I am surprised this article by Yorick Peterse, attacking MongoDB, got so much attention. The company used to use MySQL and MongoDB, but now they just use PostGres for everything. PostGres is a great technology, and I would always prefer to MySQL. I question the intelligence of a company that uses MySQL, when PostGres is such a good choice. But if a writer tries to compare PostGres and MongoDB, then I have to question their intelligence, since the 2 technologies are so radially different it doesn’t make much sense to compare them. And also, if you conclude that in the future companies can give up on denormalized databases, and just use a normalized database for everything, then one is very much swimming against the tide of history.

Apparently Yorick Peterse’s company does not yet face the kind of traffic where they need a dedicated denormalized database. And I would guess that 99% of all companies in the world are small enough that they can get by with a single, normalized, canonical database. But there does come a certain scale where that won’t be possible, and then you need to look for ways of storing denormalized data and serving it fast. Among your choices nowadays:

ElasticSearch

Solr

MongoDB

CouchDB

ReactDB

Riak

Cassandra

etc, I can not possibly list them all — there has been an explosion in the number of databases. And the reason there has been an explosion in the number of databases is because a lot of companies are reaching “web scale” and can no long get by with a single, normalized, canonical database.

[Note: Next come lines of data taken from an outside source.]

/-- A hart whose save is being written. -/
def savingHart (s : State) (g h : Nat) : Option (Gang × Hart × Save) :=
  match findGang s g, findHart s g h with
  | some x, some y =>
    match y.save with
    | some v => if v.st = .writing && x.st = .resident && x.maySave h y v then some (x, y, v) else none
    | none => none
  | _, _ => none

/-- Write what remains of a save. -/
def runSave (s : State) (g h : Nat) (x : Gang) (y : Hart) (v : Save) : SaveEnd × Nat × State :=
  let vrlen := ((findLaunch s g).map (·.vrlen)).getD 4096
  writeChunks (cxeXlat s g h) v.base v.limit (remaining (saveChunks s vrlen x h y) v.off (statusWord y)) s

/-- The offset a save keeps when it stopped before the write at `off`. -/
def keptOff (off : Nat) : Nat := if off = 0 then areaEnd else off

/-- Free values that a save writes are used up. -/
def useFree (s : State) : State := { s with freeCtr := s.freeCtr + 1152 }

/-- `SAVE_COMPLETE` (R165): the rest of the area, then COMPLETE; with its last hart the gang is saved (04 R92). -/
def execSaveComplete (gang : Nat) (hid : BitVec 4) : State → Result :=
  event clocked fun s =>
    match savingHart s gang hid.toNat with
    | some (x, y, v) =>
      match runSave s gang hid.toNat x y v with
      | (.complete, _, s) =>
        leaveIfSaved (mapSave (useFree s) gang hid.toNat fun v =>
          { v with done := true, gang := x.allStopped, off := 0 }) gang
      | _ => s
    | none => s

/-- `SAVE_INCOMPLETE` (R166): a write faults or would pass L. -/
def execSaveIncomplete (gang : Nat) (hid : BitVec 4) : State → Result :=
  event clocked fun s =>
    match savingHart s gang hid.toNat with
    | some (x, y, v) =>
      match runSave s gang hid.toNat x y v with
      | (.stopped reason va, off, s) =>
        let s := mapSave (useFree s) gang hid.toNat fun v => { v with st := .incomplete reason va, off := keptOff off }
        notify s 1 .saveIncomplete
          [tagOwnerOf s gang, y.gix, y.hid, BitVec.ofNat 64 off, BitVec.ofNat 64 reason, va]
      | _ => s
    | none => s

/-- A save that awaits its owner's answer. -/
def incomplete? (s : State) (g h : Nat) : Option Save :=
  match findHart s g h with
  | some y =>
    match y.save with
    | some v =>
      match v.st with
      | .incomplete _ _ => some v
      | _ => none
    | none => none
  | none => none

/-- `SAVE_CONTINUE` (R166). -/
def execSaveContinue (gang : Nat) (hid : BitVec 4) (limit : Nat) : State → Result :=
  event powered fun s =>
    match incomplete? s gang hid.toNat with
    | some v =>
      if (if v.off = areaEnd then 0 else v.off) ≤ limit then
        mapSave s gang hid.toNat fun v => { v with st := .writing, limit := limit }
      else s
    | none => s

/-- `SAVE_RESTART` (R166). -/
def execSaveRestart (gang : Nat) (hid : BitVec 4) (base : Word) (limit : Nat) : State → Result :=
  event powered fun s =>
    match incomplete? s gang hid.toNat with
    | some _ => mapSave s gang hid.toNat fun v => { v with st := .writing, base := base, limit := limit, off := 0 }
    | none => s

/-- `SAVE_KILL` (R166). -/
def execSaveKill (gang : Nat) (hid : BitVec 4) : State → Result :=
  event powered fun s =>
    match incomplete? s gang hid.toNat with
    | some _ => killGang s gang
    | none => s

/-- `SAVE_AREA_PROVIDED` (R164). -/
def execSaveAreaProvided (gang : Nat) (hid : BitVec 4) (base : Word) (limit : Nat) : State → Result :=
  event powered fun s =>
    mapSave s gang hid.toNat fun v =>
      if v.st = .needArea then { v with st := .writing, base := base, limit := limit } else v

/-! ### Restoring (R167) -/

/-- Read part of an area. -/
def areaRead (x : Xlat) (base : Word) (off n : Nat) : M (List Byte) := readCtx x (base + BitVec.ofNat 64 off).toNat n

def areaNat (x : Xlat) (base : Word) (off n : Nat) : M Nat := do pure (bytesToNat (← areaRead x base off n))

def areaWord (x : Xlat) (base : Word) (off : Nat) : M Word := do pure (BitVec.ofNat 64 (← areaNat x base off 8))

/-- The 32 words from an offset on. -/
def areaFile (x : Xlat) (base : Word) (off : Nat) : M (Vector Word 32) := do
  let b ← areaRead x base off 256
  pure (Vector.ofFn fun k => BitVec.ofNat 64 (bytesToNat ((b.drop (8 * k.val)).take 8)))

/-- The vector registers: bits below each fill. -/
def areaVregs (x : Xlat) (base : Word) (v : Nat) : (n k : Nat) → List VReg → M (List VReg)
  | 0, _, out => pure out.reverse
  | n + 1, k, out => do
    let fill := min (← areaNat x base (0x600 + 8 * k) 8) (8 * v)
    let bits ← areaNat x base (offVregs v + k * v) (ceilDiv fill 512 * 64)
    areaVregs x base v n (k + 1) ({ bits := bits % 2 ^ fill, fill := fill } :: out)

/-- A list of numbers of n bytes each, a stride apart. -/
def areaNats (x : Xlat) (base : Word) (n stride : Nat) : (k off : Nat) → List Nat → M (List Nat)
  | 0, _, out => pure out.reverse
  | k + 1, off, out => do areaNats x base n stride k (off + stride) ((← areaNat x base off n) :: out)

/-- The bits of control register n that are not reserved (R152, 09 R183, 05 R102, 06 R123, 08 R168, R175, 12 R254). -/
def ctlMask (n : Nat) : Word :=
  match n with
  | 0x001 => 0xFFFFFFFF#64
  | 0x005 => 0x1F#64
  | 0x021 | 0x022 | 0x023 => ~~~(7#64)
  | 0x024 => ~~~(511#64)
  | 0x030 => 0xFF#64
  | 0x050 => 0xFFFFFFFFFFFF0BFF#64
  | 0x051 | 0x052 => ~~~(1#64)
  | _ => ~~~(0#64)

And there is a good argument for moving to this architecture before you actually need it. Moving away from it only makes sense if you’ve concluded that you are growing slowly and won’t need such an architecture for some years.

Yorick Peterse’s argument:

This brings me to the requirements of a good database, more specifically the requirements Olery has. When it comes to a system, especially a database, we value the following:

Consistency.

Visibility of data and the behaviour of the system.

Correctness and explicitness.

Scalability.

I sure hope these are the arguments against MySQL, rather than MongoDB. If any of those concerns were on their mind when they choose MongoDB, then they are completely incompetent.

With the above values in mind we set out to find a replacement for MongoDB. The values noted above are often a core set of features of traditional RDBMS’ and so we set our eyes on two candidates: MySQL and PostgreSQL.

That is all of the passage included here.